I think being bored IS a good justification for moving up from BN to Novice, coupled with the fact that your dressage scores are competitive (which they are). After all, dressage in theory is supposed to be a test of discipline, submission and "readiness" to go on to the jumping phases. And while SevenDogs, i TOTALLY would agree with you that "bored" alone, is not justification let's say, moving up from Training to Prelim, I think the matter of 3 inches in show jumping height is no problem to move up if you're bored.
You could argue that there is WATER! and BANKS! and DITCHES! but if you truely are bored, than you should be able to navigate those issues as a challenge to you..no problem. They're not big questions (in height and difficulty) from BN to Novice.
I also will add, that some trainers may give great advice and be totally competant, but the longer they keep you at the BN levels, the more you tend to lean on them for advice. I'm not saying this is true in all cases, but I see it all the time.
It has been proven at the highest levels that dressage scores do not positively equate to safety on XC. Dressage skills are a part of jumping, but good dressage scores don't mean a heck of a lot. Ask Colleen Rutledge.
Also having the goal of moving up is not a reason. Your blog states a goal of riding at the highest levels - that doesn't make you ready to do so. Goals and ambition are important, but aren't good indicators of a reason to move up at any level. Solid skills, combined with desire and ambition, are a good reason.
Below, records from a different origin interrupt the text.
-- ==== Sys2Proof/Machine/Cycle.lean ====
section
/-! DEFINITION. The cycle: the events that are due, the precise choice of a trapping voice (R25, R170), the lockstep set (R82),
the turns of A, X0, X1 and C with issue pairs (R40) and bank replays (R85), and the end of the cycle (R79, R80). The
instruction meanings come in as an argument. -/

namespace Sys2Proof.Machine

/-- A meaning for every instruction. -/
abbrev Meaning := Instr → State → Out

/-! ### One word -/

/-- C = 1 in a word of format V or V4 (R40). -/
def opensPair (w : BitVec 32) : Bool :=
  let m := (fld w 25 6).toNat
  w.getLsbD 24 && decide (0x19 ≤ m) && decide (m ≤ 0x22)

/-- Run a fetched word. -/
def runFetched (ex : Meaning) (w : BitVec 32) (s : State) : Out :=
  match decodeWord w with
  | some i => ex i s
  | none => illegalWord w s

/-- Fetch at NA0 and run: a fetch fault traps FETCH at the word, nullified or not (R19, R59). -/
def runWord (ex : Meaning) (s : State) : Out :=
  let h := hereOf s
  match fetchAt s h.k h.v h.addr.toNat with
  | .fault => finish h s (.trap 0x08 (h.addr.setWidth 64) s)
  | .check va st => finish h s (.halt (machineCheck s h.k va st))
  | .word w => runFetched ex w (fetchFill s h.k h.v h.addr.toNat)

def markAt (s : State) (h : Here) : Mark := (getVoice s h.k h.v).mark

/-- The word at NA0, where it decodes. -/
def instrAt (s : State) (h : Here) (n : ChainEntry) : Option Instr :=
  match fetchAt s h.k h.v n.addr.toNat with
  | .word w => decodeWord w
  | _ => none

def pairAt (s : State) (h : Here) : Bool :=
  match fetchAt s h.k h.v h.addr.toNat with
  | .word w => h.v.isX && opensPair w
  | _ => false

/-! ### Issue pairs (R40, R49) -/

/-- The second word of a pair: the pair issues as a unit, but a FLIP, EXIT or SEALW that only the first word's writes hold back
waits alone for them (R16, R40, R49). -/
def runSecond (ex : Meaning) (s0 : State) (h : Here) (s : State) : Out :=
  let s1 := setVoice s h.k h.v { getVoice s h.k h.v with second := true }
  match runWord ex s1 with
  | .next t =>
    if markAt t h = .stalled ∨ markAt t h = .yielding then
      match instrAt s1 h (archAt s1 h).na0 with
      | some i =>
        if waitsSecond i && fileEmpty (archAt s0 h) && !sealQueueFull s0 h.k h.v then .next s1
        else .next (setMark s0 h (markAt t h))
      | none => .next (setMark s0 h .stalled)
    else .next t
  | o => o

/-- The word or the pair at NA0. -/
def runIssue (ex : Meaning) (s : State) : Out :=
  let h := hereOf s
  match runWord ex s with
  | .next t => if markAt t h = .issued ∧ pairAt s h = true then runSecond ex s h t else .next t
  | o => o

/-- The bank reads of the word or pair at NA0; a nullified word reads nothing. -/
def readsAt (s : State) (h : Here) : List Nat :=
  let a := archAt s h
  let one (n : ChainEntry) : List Nat :=
    if n.nul then [] else match instrAt s h n with | some i => bankReads i | none => []
  one a.na0 ++ (if pairAt s h then one a.na1 else [])

/-- The reads that the banks still refuse the voice in this cycle (R85). -/
def readsLeft (s : State) (h : Here) : List Nat :=
  if h.v.isX then refusedReads (((getVoice s h.k h.v).replay).getD (readsAt s h)) [] else []

/-- The voice serves what it can of its reads; what is left waits for the next cycle. -/
def serveReads (s : State) (h : Here) : State :=
  let left := readsLeft s h
  let s1 := countLosses s h.k h.v left
  setVoice s1 h.k h.v { getVoice s1 h.k h.v with replay := some left }

/-- The word or pair at NA0, held back in a cycle in which a scratchpad bank refuses voice A what it would issue or trap with (R94,
R170). -/
def runGated (ex : Meaning) (s : State) : Out :=
  let h := hereOf s
  let o := runIssue ex s
  match o with
  | .next t =>
    if h.v = .A ∧ (markAt t h = .issued ∨ markAt t h = .trapped) ∧ banksRefused s h.k ≠ [] then
      .next (setMark (chargeBanks s h.k 0 (banksRefused s h.k)) h .stalled)
    else o
  | _ => o

/-- A voice's turn: what would issue or trap first serves its bank reads, two to a bank in each cycle (R85, R170). -/
def runVoice (ex : Meaning) (s : State) : Out :=
  let h := hereOf s
  let o := runGated ex s
  match o with
  | .next t =>
    if (markAt t h = .issued ∨ markAt t h = .trapped) ∧ readsLeft s h ≠ [] then .next (setMark (serveReads s h) h .stalled) else o
  | _ => o

/-! ### Who may issue -/

def clearMarks (x : Slot) : Slot :=
  { x with
    vA := { x.vA with mark := .idle }, vX0 := { x.vX0 with mark := .idle },
    vX1 := { x.vX1 with mark := .idle }, vC := { x.vC with mark := .idle } }

def voiceReady (s : State) (v : VoiceId) : Bool :=
  voicePresents s s.core.act v && decide (s.core.deadTill ≤ s.now) && decide ((getVoice s s.core.act v).mark = .idle)
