-- ==== Sys2Proof/Machine/Core.lean ====
section
/-! DEFINITION. The machine as the host runs it. -/

def Sys2Proof.core : Host.Core := { State := Sys2Proof.Machine.State, Fault := Sys2Proof.Machine.Fault, Refusal := Sys2Proof.Machine.Refusal, step := Sys2Proof.Machine.step, reset := Sys2Proof.Machine.State.reset }
end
I would also want to be jumping stadium fences, at whatever height I aspire to show, without knocking rails (with the very occasional exception). Remember, those XC fences don't come down. Dropped rails really indicate a lack of readiness to me.
Look, I don't know you or your coach, and neither does anyone else in this thread, but really ask yourself what skills you are demonstrating that indicate you should move up at any level. You could also take a lesson from another event trainer in the area, who has school horses available, for another opinion.
Last edited by SevenDogs; May. 12, 2013 at 07:03 PM.